The OCR service is provided by [Hugging Face](https://huggingface.co/). And it has a initialization time when it's not used for a while.

### Why can't I change the page title format `@xxx` in the Zotero settings?

One thing we should keep in mind is that the settings in your Zotero profile won't affect this plugin.
`Insert page name with prefix:`, `Notes under block of:` and other options are not exposed to plugins in Logseq.

These settings can only influence the behavior of the native `/Zotero` command.

# Acknowledgements

TeX OCR

- olmobaldoni: [logseq-formula-ocr-plugin](https://github.com/olmobaldoni/logseq-formula-ocr-plugin)
- NormXU: [nougat-latex-ocr](https://github.com/NormXU/nougat-latex-ocr)
- Hugging Face: [Norm/nougat-latex-base](https://huggingface.co/Norm/nougat-latex-base)

Zotero API

- Zotero: [Zotero API](https://www.zotero.org/support/dev/web_api/v3/start)
- MunGell: [ZotServer](https://github.com/MunGell/ZotServer)
- cboulanger: [excite-docker](https://github.com/cboulanger/excite-docker)

Icon

- Microsoft Bing: [Designer](https://www.bing.com/images/create/)

Search Panel GUI

- xyhp915: [logseq-assets-plus](https://github.com/xyhp915/logseq-assets-plus)

Coding Assistance

- GitHub Copilot

# Support

Find this plugin useful? ~~Buy me a coffee ☕️~~ (Unfortunately, I lost the access to my Buymeacoffee account. @Hira G. Thank for supporting me!) or you could support my favorite Logseq plugins and their developers.

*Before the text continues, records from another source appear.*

-- ==== Sys2Proof/Certificates/Slice0/Obligations.lean ====
section
/-! DEFINITION. The statements for the provers. `s.goes l` is `s` with its live state changed to `l`, and what the part then does
of itself done (grants of idle transmitters, MGU's next operation, the next slot); the first section says what that can change. -/
open Sys2Proof Sys2Proof.Machine

/-! ## One step, and what the part does of itself -/

/-- A step runs the command at the front of the queue with the rest left waiting, every command answers a next state and leaves
the rest as it was, and on an empty queue the block idles, which is the model's choice (log entry 10). -/
def Obligations.StepRunsTheFrontCommand : Prop :=
  (∀ (c : Instr) (s : State),
    step { s with pending := c :: s.pending } = exec c s ∧ ∃ t, exec c s = .next t ∧ t.pending = s.pending) ∧
  ∀ s : State, s.pending = [] → step s = .next s

/-- What the part does of itself when MGU has no operation to execute (R24, R28, R48 to R50, R172). An idle TD transmitter takes the
head of its queue. An idle TU transmitter takes the forward head, the response, or a report that empties the reason set of the
number at the ring's head, and lastGrant notes which. The walk goes as `beginSlot` has it; a slot that begins with an exchange marks
its frame sent at its bay, and a slot in progress stands. Everything else stands, and when nothing is left to do nothing changes. That
LSW and FRD mark their frame as transmitted, for the counting of R84 and R136, is the model's reading (log entry 29). -/
def Obligations.SettlingTouchesOnlyTheLines : Prop :=
  (∀ d : Dev, quiet d = true → settle d = d) ∧
  ∀ d : Dev, d.live.mgu.queue = [] ∨ d.live.mgu.mrsp.isSome = true →
      (settle d).env = d.env ∧ (settle d).live.mgu = d.live.mgu ∧ (settle d).live.cache = d.live.cache ∧
      (settle d).live.pool = d.live.pool ∧ (settle d).live.sampleRejects = d.live.sampleRejects ∧
      (settle d).live.fal = d.live.fal ∧ (settle d).live.departures = d.live.departures ∧
      (settle d).live.tsw.tuCounts = d.live.tsw.tuCounts ∧ (settle d).live.tsw.tdCounts = d.live.tsw.tdCounts ∧
      (settle d).live.walk.pointer = d.live.walk.pointer ∧ (settle d).live.walk.restart = d.live.walk.restart ∧
      (match d.live.tsw.tdSending, d.live.tsw.tdQueue with
        | none, f :: rest => (settle d).live.tsw.tdSending = some f ∧ (settle d).live.tsw.tdQueue = rest
        | x, q => (settle d).live.tsw.tdSending = x ∧ (settle d).live.tsw.tdQueue = q) ∧
      (match d.live.tsw.tuSending, d.live.tsw.tuQueue, d.env.straps.addressed, d.live.mgu.mrsp, d.live.reports.ring,
          d.live.tsw.lastGrant with
        | none, f :: rest, _, _, _, .localLane =>
          (settle d).live.tsw.tuSending = some ⟨f, false⟩ ∧ (settle d).live.tsw.tuQueue = rest ∧
            (settle d).live.tsw.lastGrant = .forward ∧ (settle d).live.reports = d.live.reports
        | none, q, true, some m, _, _ =>
          (settle d).live.tsw.tuSending =
            some ⟨⟨0, 0, d.env.straps.row.val, 0, 0x02, 15, [m.tag, m.op, byteOf m.status.code] ++ m.data⟩, true⟩ ∧
            (settle d).live.tsw.tuQueue = q ∧ (settle d).live.tsw.lastGrant = .localLane ∧
            (settle d).live.reports = d.live.reports
        | none, q, true, none, n :: rest, _ =>
          (settle d).live.tsw.tuSending =
            some ⟨⟨0, 0, d.env.straps.row.val, 0, 0x03, 15, reportPayload d.env d.live n⟩, false⟩ ∧
            (settle d).live.tsw.tuQueue = q ∧ (settle d).live.tsw.lastGrant = .localLane ∧
            (settle d).live.reports.ring = rest ∧ (settle d).live.reports.of n = 0 ∧
            ∀ k, k ≠ n → (settle d).live.reports.of k = d.live.reports.of k
        | none, f :: rest, _, _, _, _ =>
          (settle d).live.tsw.tuSending = some ⟨f, false⟩ ∧ (settle d).live.tsw.tuQueue = rest ∧
            (settle d).live.tsw.lastGrant = .forward ∧ (settle d).live.reports = d.live.reports
        | x, q, _, _, _, g =>
          (settle d).live.tsw.tuSending = x ∧ (settle d).live.tsw.tuQueue = q ∧ (settle d).live.tsw.lastGrant = g ∧
            (settle d).live.reports = d.live.reports) ∧
      (settle d).live.walk = (beginSlot d.env d.live).walk ∧
      (d.live.walk.slot.isSome = true → (settle d).live.walk = d.live.walk) ∧
      ∀ b : Bay,
        ((∀ (sent : SentFrame) (timeout : Nat) (fate : SlotFate),
            (settle d).live.walk.slot ≠ some ⟨.exchange b sent, timeout, fate⟩) ∨ d.live.walk.slot.isSome = true →
          (settle d).live.bay b = d.live.bay b) ∧
        ∀ (sent : SentFrame) (timeout : Nat) (fate : SlotFate), d.live.walk.slot = none →
          (settle d).live.walk.slot = some ⟨.exchange b sent, timeout, fate⟩ →
          (settle d).live.bay b =
            match sent with
            | .job f =>
              { d.live.bay b with
                blm :=
                  { (d.live.bay b).blm with
                    job := (d.live.bay b).blm.job.map fun j => { j with sent := true }
                    turn :=
                      if f = .ident ∨ ((d.live.bay b).blm.job.any fun j => j.sent) = true then (d.live.bay b).blm.turn else .job }
                lsw := { (d.live.bay b).lsw with driveSent := (d.live.bay b).lsw.driveSent || f.owner == .lsw }
                frd := { (d.live.bay b).frd with carried := (d.live.bay b).frd.carried || f.owner == .frd } }
            | .office _ =>
              { d.live.bay b with
                blm :=
                  { (d.live.bay b).blm with
                    headSent := true
                    turn := if (d.live.bay b).blm.headSent = true then (d.live.bay b).blm.turn else .office } }
            | _ => d.live.bay b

It's also a great help for me.

- [debanjandhar12/logseq-anki-sync](https://github.com/debanjandhar12/logseq-anki-sync): I love its idea of keeping links to Logseq blocks in Anki cards. It has significantly enhanced my experience of reviewing and updating cards on Anki mobile.
- [haydenull/logseq-plugin-agenda](https://github.com/haydenull/logseq-plugin-agenda): a game changer for task management.

Both projects are not only feature-rich but also continue to evolve through active development.

# Development

- Install dependencies with `npm install`
- Build the application using `npm run build` or `npm run watch`
- Load the plugin in the Logseq Desktop client using the `Load unpacked plugin` option.